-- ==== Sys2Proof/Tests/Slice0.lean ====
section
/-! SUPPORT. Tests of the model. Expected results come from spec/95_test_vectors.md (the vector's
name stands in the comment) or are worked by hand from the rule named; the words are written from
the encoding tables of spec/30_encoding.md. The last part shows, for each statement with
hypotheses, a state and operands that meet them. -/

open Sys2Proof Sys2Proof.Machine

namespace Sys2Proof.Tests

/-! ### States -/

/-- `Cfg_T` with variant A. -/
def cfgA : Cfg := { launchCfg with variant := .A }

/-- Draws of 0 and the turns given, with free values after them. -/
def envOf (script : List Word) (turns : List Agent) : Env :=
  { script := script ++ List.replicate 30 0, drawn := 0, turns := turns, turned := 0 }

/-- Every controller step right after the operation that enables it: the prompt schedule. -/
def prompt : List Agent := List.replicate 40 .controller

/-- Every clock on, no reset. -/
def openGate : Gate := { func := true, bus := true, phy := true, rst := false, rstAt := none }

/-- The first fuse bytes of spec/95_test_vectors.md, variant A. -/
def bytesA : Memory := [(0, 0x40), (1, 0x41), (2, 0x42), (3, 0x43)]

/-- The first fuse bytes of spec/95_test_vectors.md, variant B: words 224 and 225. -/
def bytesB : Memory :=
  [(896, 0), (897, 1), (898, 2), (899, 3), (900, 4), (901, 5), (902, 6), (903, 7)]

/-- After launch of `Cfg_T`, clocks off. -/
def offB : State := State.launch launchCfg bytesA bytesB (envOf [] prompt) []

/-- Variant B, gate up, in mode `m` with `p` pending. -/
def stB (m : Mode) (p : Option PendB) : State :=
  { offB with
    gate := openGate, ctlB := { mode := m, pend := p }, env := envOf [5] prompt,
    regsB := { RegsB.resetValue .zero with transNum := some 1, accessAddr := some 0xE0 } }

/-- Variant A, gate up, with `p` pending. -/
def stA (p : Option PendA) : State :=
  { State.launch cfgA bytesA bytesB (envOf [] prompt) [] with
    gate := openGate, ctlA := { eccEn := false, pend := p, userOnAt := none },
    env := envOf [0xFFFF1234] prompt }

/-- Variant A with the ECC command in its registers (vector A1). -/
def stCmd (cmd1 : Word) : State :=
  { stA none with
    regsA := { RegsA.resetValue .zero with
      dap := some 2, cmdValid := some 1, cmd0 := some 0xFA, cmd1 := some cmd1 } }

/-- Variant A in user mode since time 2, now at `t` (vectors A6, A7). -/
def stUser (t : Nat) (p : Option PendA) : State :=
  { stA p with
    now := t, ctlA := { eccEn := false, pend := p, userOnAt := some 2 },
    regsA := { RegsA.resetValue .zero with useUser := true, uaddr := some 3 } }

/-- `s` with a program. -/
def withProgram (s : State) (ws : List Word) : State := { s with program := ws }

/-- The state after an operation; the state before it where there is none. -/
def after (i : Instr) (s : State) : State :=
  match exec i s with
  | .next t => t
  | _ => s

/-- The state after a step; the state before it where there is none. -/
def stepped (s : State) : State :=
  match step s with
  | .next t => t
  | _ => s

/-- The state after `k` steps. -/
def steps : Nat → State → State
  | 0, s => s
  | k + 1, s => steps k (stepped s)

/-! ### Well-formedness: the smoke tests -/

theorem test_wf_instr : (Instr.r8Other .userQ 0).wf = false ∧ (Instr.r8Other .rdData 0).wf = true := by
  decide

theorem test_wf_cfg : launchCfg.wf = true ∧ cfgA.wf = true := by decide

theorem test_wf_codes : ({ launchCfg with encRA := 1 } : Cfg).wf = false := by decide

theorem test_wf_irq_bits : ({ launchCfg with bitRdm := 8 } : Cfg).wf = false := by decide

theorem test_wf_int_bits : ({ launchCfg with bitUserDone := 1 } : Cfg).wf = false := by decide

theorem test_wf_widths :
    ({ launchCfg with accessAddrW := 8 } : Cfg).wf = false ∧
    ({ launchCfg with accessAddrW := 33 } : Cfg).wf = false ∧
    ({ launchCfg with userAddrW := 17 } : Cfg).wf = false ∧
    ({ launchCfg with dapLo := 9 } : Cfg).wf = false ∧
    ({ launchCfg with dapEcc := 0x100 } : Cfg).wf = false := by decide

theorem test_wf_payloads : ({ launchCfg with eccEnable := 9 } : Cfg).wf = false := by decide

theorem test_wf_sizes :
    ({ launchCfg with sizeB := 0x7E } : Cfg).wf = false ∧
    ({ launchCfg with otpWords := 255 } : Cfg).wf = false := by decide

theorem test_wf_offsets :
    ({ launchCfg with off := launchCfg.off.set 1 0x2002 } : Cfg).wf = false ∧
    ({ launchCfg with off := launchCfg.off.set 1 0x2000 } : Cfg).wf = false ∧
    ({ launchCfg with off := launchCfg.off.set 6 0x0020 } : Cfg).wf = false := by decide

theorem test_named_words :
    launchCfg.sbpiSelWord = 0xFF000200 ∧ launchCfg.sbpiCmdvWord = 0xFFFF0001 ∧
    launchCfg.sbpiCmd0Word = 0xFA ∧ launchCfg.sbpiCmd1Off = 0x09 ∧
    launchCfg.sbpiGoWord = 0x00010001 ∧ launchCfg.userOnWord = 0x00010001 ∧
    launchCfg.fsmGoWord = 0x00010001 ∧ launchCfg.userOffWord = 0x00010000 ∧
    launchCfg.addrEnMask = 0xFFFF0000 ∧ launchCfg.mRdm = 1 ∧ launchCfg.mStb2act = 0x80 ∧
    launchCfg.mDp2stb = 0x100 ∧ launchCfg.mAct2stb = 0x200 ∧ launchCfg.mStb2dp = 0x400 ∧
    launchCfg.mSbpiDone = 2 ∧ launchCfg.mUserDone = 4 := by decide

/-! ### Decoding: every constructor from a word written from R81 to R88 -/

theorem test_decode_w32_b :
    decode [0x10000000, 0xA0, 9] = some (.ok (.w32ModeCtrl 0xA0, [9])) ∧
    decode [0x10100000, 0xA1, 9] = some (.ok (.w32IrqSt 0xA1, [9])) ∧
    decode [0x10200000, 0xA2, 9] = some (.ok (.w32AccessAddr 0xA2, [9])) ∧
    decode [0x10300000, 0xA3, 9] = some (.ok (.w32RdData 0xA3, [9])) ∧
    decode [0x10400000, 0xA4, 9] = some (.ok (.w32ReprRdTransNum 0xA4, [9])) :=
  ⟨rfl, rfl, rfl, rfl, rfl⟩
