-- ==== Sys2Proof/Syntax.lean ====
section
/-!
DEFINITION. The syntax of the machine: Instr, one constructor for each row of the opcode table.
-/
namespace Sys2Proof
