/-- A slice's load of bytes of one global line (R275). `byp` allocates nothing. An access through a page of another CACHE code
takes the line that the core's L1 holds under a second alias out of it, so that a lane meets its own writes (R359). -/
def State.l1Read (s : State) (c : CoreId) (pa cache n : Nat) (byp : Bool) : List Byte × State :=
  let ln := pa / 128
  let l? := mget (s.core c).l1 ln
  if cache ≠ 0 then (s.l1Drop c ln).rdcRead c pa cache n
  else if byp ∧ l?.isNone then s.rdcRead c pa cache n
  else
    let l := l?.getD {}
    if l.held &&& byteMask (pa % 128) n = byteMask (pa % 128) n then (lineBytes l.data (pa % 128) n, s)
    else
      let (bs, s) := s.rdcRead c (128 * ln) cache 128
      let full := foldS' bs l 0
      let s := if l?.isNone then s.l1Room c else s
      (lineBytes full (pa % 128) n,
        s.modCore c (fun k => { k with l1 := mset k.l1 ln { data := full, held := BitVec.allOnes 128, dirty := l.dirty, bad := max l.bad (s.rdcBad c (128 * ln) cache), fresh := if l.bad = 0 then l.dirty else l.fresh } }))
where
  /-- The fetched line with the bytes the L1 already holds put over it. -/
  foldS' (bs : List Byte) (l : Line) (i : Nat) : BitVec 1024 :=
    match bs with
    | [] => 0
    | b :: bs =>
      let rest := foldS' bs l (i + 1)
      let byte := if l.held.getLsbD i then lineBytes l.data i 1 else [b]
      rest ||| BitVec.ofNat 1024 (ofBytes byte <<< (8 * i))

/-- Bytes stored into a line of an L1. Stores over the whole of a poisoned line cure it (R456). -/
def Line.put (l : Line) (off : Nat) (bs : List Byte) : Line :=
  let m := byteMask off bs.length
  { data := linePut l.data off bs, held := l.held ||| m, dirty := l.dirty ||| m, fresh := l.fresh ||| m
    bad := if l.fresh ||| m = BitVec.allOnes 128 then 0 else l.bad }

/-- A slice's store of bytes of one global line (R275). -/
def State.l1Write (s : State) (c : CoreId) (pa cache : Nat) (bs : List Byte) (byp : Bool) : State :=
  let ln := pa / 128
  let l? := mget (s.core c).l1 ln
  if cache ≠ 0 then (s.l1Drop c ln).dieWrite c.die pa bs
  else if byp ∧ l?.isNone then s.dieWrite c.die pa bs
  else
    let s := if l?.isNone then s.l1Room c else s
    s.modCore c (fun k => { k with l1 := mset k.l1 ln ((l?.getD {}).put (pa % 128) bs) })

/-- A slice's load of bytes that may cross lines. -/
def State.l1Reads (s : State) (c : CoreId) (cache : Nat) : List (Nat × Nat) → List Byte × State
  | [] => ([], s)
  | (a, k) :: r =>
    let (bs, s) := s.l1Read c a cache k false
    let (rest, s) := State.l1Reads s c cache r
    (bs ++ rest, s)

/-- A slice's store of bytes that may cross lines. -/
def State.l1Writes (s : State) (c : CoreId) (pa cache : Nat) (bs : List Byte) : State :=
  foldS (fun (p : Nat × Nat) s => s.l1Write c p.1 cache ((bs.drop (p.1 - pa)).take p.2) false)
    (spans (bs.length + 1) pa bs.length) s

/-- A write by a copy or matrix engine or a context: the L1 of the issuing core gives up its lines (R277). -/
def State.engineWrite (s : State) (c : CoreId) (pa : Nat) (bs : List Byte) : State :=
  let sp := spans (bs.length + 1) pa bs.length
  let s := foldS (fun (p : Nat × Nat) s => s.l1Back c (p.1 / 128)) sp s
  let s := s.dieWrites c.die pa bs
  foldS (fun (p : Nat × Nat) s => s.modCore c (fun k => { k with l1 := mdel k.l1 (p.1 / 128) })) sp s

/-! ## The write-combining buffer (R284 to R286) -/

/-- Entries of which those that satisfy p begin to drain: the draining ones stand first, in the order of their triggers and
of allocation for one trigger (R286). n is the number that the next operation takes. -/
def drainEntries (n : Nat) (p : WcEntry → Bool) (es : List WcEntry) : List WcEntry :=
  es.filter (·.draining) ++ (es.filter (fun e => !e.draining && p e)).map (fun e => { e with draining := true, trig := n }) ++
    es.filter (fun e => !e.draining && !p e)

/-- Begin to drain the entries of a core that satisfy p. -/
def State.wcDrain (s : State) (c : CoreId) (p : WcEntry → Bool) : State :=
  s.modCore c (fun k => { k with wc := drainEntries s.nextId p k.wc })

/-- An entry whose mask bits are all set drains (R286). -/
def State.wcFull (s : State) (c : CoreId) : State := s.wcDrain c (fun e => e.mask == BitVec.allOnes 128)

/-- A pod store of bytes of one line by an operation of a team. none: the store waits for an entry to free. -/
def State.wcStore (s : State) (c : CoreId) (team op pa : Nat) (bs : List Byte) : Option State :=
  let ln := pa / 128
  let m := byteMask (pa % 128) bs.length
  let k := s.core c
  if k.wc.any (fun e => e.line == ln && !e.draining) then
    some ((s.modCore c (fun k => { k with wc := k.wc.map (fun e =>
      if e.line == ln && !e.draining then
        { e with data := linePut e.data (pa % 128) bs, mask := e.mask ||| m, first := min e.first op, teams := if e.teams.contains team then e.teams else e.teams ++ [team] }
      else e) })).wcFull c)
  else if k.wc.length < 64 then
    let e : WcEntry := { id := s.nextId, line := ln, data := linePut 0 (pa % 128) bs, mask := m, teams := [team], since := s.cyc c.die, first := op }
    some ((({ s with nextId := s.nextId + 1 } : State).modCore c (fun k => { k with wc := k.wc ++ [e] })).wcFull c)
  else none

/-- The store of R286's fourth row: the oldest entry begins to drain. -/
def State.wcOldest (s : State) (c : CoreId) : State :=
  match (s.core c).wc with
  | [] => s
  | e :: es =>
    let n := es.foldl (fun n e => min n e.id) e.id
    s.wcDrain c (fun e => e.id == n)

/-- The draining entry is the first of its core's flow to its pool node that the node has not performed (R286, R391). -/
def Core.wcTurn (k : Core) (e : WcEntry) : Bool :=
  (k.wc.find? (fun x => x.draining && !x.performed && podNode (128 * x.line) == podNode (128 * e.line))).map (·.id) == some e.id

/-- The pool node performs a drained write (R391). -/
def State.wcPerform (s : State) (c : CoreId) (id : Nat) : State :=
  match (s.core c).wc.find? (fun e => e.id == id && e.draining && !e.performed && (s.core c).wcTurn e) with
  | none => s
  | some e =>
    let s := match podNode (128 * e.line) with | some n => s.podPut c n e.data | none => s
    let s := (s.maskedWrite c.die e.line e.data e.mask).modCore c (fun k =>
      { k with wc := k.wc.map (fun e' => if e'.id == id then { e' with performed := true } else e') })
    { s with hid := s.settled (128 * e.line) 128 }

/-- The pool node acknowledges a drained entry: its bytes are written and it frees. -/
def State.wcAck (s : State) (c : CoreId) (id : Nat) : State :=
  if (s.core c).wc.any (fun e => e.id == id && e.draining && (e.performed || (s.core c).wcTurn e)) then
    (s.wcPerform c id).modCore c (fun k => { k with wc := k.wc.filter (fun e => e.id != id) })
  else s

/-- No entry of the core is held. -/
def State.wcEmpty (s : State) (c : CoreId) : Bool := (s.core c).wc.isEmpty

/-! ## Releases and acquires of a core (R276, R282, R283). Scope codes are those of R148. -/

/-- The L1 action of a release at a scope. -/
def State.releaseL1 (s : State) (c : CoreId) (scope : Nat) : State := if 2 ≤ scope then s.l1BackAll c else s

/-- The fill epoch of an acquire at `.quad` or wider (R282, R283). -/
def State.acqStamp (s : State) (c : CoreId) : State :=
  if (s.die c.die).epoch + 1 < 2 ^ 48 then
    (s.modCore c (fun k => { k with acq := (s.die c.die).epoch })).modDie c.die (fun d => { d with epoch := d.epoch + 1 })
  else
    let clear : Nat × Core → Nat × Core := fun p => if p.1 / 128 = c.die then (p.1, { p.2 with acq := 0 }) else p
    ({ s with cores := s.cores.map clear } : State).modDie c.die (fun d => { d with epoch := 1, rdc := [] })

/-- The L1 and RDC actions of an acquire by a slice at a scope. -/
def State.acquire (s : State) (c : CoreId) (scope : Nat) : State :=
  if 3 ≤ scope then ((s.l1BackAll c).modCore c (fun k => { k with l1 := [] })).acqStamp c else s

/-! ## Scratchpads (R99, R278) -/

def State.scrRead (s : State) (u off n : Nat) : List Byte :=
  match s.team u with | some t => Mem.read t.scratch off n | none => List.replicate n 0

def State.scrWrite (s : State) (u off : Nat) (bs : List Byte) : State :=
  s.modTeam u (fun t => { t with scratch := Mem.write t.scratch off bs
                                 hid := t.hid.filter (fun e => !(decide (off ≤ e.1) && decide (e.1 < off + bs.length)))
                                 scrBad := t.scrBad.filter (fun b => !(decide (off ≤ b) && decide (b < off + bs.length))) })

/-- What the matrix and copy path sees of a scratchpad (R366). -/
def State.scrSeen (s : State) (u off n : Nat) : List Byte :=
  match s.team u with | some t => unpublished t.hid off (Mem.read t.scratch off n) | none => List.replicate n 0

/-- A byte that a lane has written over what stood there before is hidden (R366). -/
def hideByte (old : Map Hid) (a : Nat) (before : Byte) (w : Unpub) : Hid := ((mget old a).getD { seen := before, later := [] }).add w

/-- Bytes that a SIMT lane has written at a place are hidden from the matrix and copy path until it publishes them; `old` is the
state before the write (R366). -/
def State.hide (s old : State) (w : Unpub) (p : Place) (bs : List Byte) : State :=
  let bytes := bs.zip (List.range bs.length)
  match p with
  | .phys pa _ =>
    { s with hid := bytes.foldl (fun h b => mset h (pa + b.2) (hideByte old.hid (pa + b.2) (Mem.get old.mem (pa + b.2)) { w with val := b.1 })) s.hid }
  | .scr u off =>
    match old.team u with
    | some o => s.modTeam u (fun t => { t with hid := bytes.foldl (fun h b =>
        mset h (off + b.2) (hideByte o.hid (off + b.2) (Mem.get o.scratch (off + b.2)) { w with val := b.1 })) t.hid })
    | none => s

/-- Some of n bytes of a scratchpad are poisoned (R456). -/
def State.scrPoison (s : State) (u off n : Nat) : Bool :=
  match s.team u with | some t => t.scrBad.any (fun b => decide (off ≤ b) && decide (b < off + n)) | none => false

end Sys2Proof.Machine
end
------------------------------
All that should appear in the response is the run of lines from the first line of the entries through the line containing "def stA (p : Option", copied exactly.

-- ==== Sys2Proof/Tests/Slice0.lean ====
section
/-! SUPPORT. Tests of the model. Expected results come from spec/95_test_vectors.md (the vector's
name stands in the comment) or are worked by hand from the rule named; the words are written from
the encoding tables of spec/30_encoding.md. The last part shows, for each statement with
hypotheses, a state and operands that meet them. -/

open Sys2Proof Sys2Proof.Machine

namespace Sys2Proof.Tests

/-! ### States -/

/-- `Cfg_T` with variant A. -/
def cfgA : Cfg := { launchCfg with variant := .A }

/-- Draws of 0 and the turns given, with free values after them. -/
def envOf (script : List Word) (turns : List Agent) : Env :=
  { script := script ++ List.replicate 30 0, drawn := 0, turns := turns, turned := 0 }

/-- Every controller step right after the operation that enables it: the prompt schedule. -/
def prompt : List Agent := List.replicate 40 .controller

/-- Every clock on, no reset. -/
def openGate : Gate := { func := true, bus := true, phy := true, rst := false, rstAt := none }

/-- The first fuse bytes of spec/95_test_vectors.md, variant A. -/
def bytesA : Memory := [(0, 0x40), (1, 0x41), (2, 0x42), (3, 0x43)]

/-- The first fuse bytes of spec/95_test_vectors.md, variant B: words 224 and 225. -/
def bytesB : Memory :=
  [(896, 0), (897, 1), (898, 2), (899, 3), (900, 4), (901, 5), (902, 6), (903, 7)]

/-- After launch of `Cfg_T`, clocks off. -/
def offB : State := State.launch launchCfg bytesA bytesB (envOf [] prompt) []

/-- Variant B, gate up, in mode `m` with `p` pending. -/
def stB (m : Mode) (p : Option PendB) : State :=
  { offB with
    gate := openGate, ctlB := { mode := m, pend := p }, env := envOf [5] prompt,
    regsB := { RegsB.resetValue .zero with transNum := some 1, accessAddr := some 0xE0 } }

/-- Variant A, gate up, with `p` pending. -/
def stA (p : Option PendA) : State :=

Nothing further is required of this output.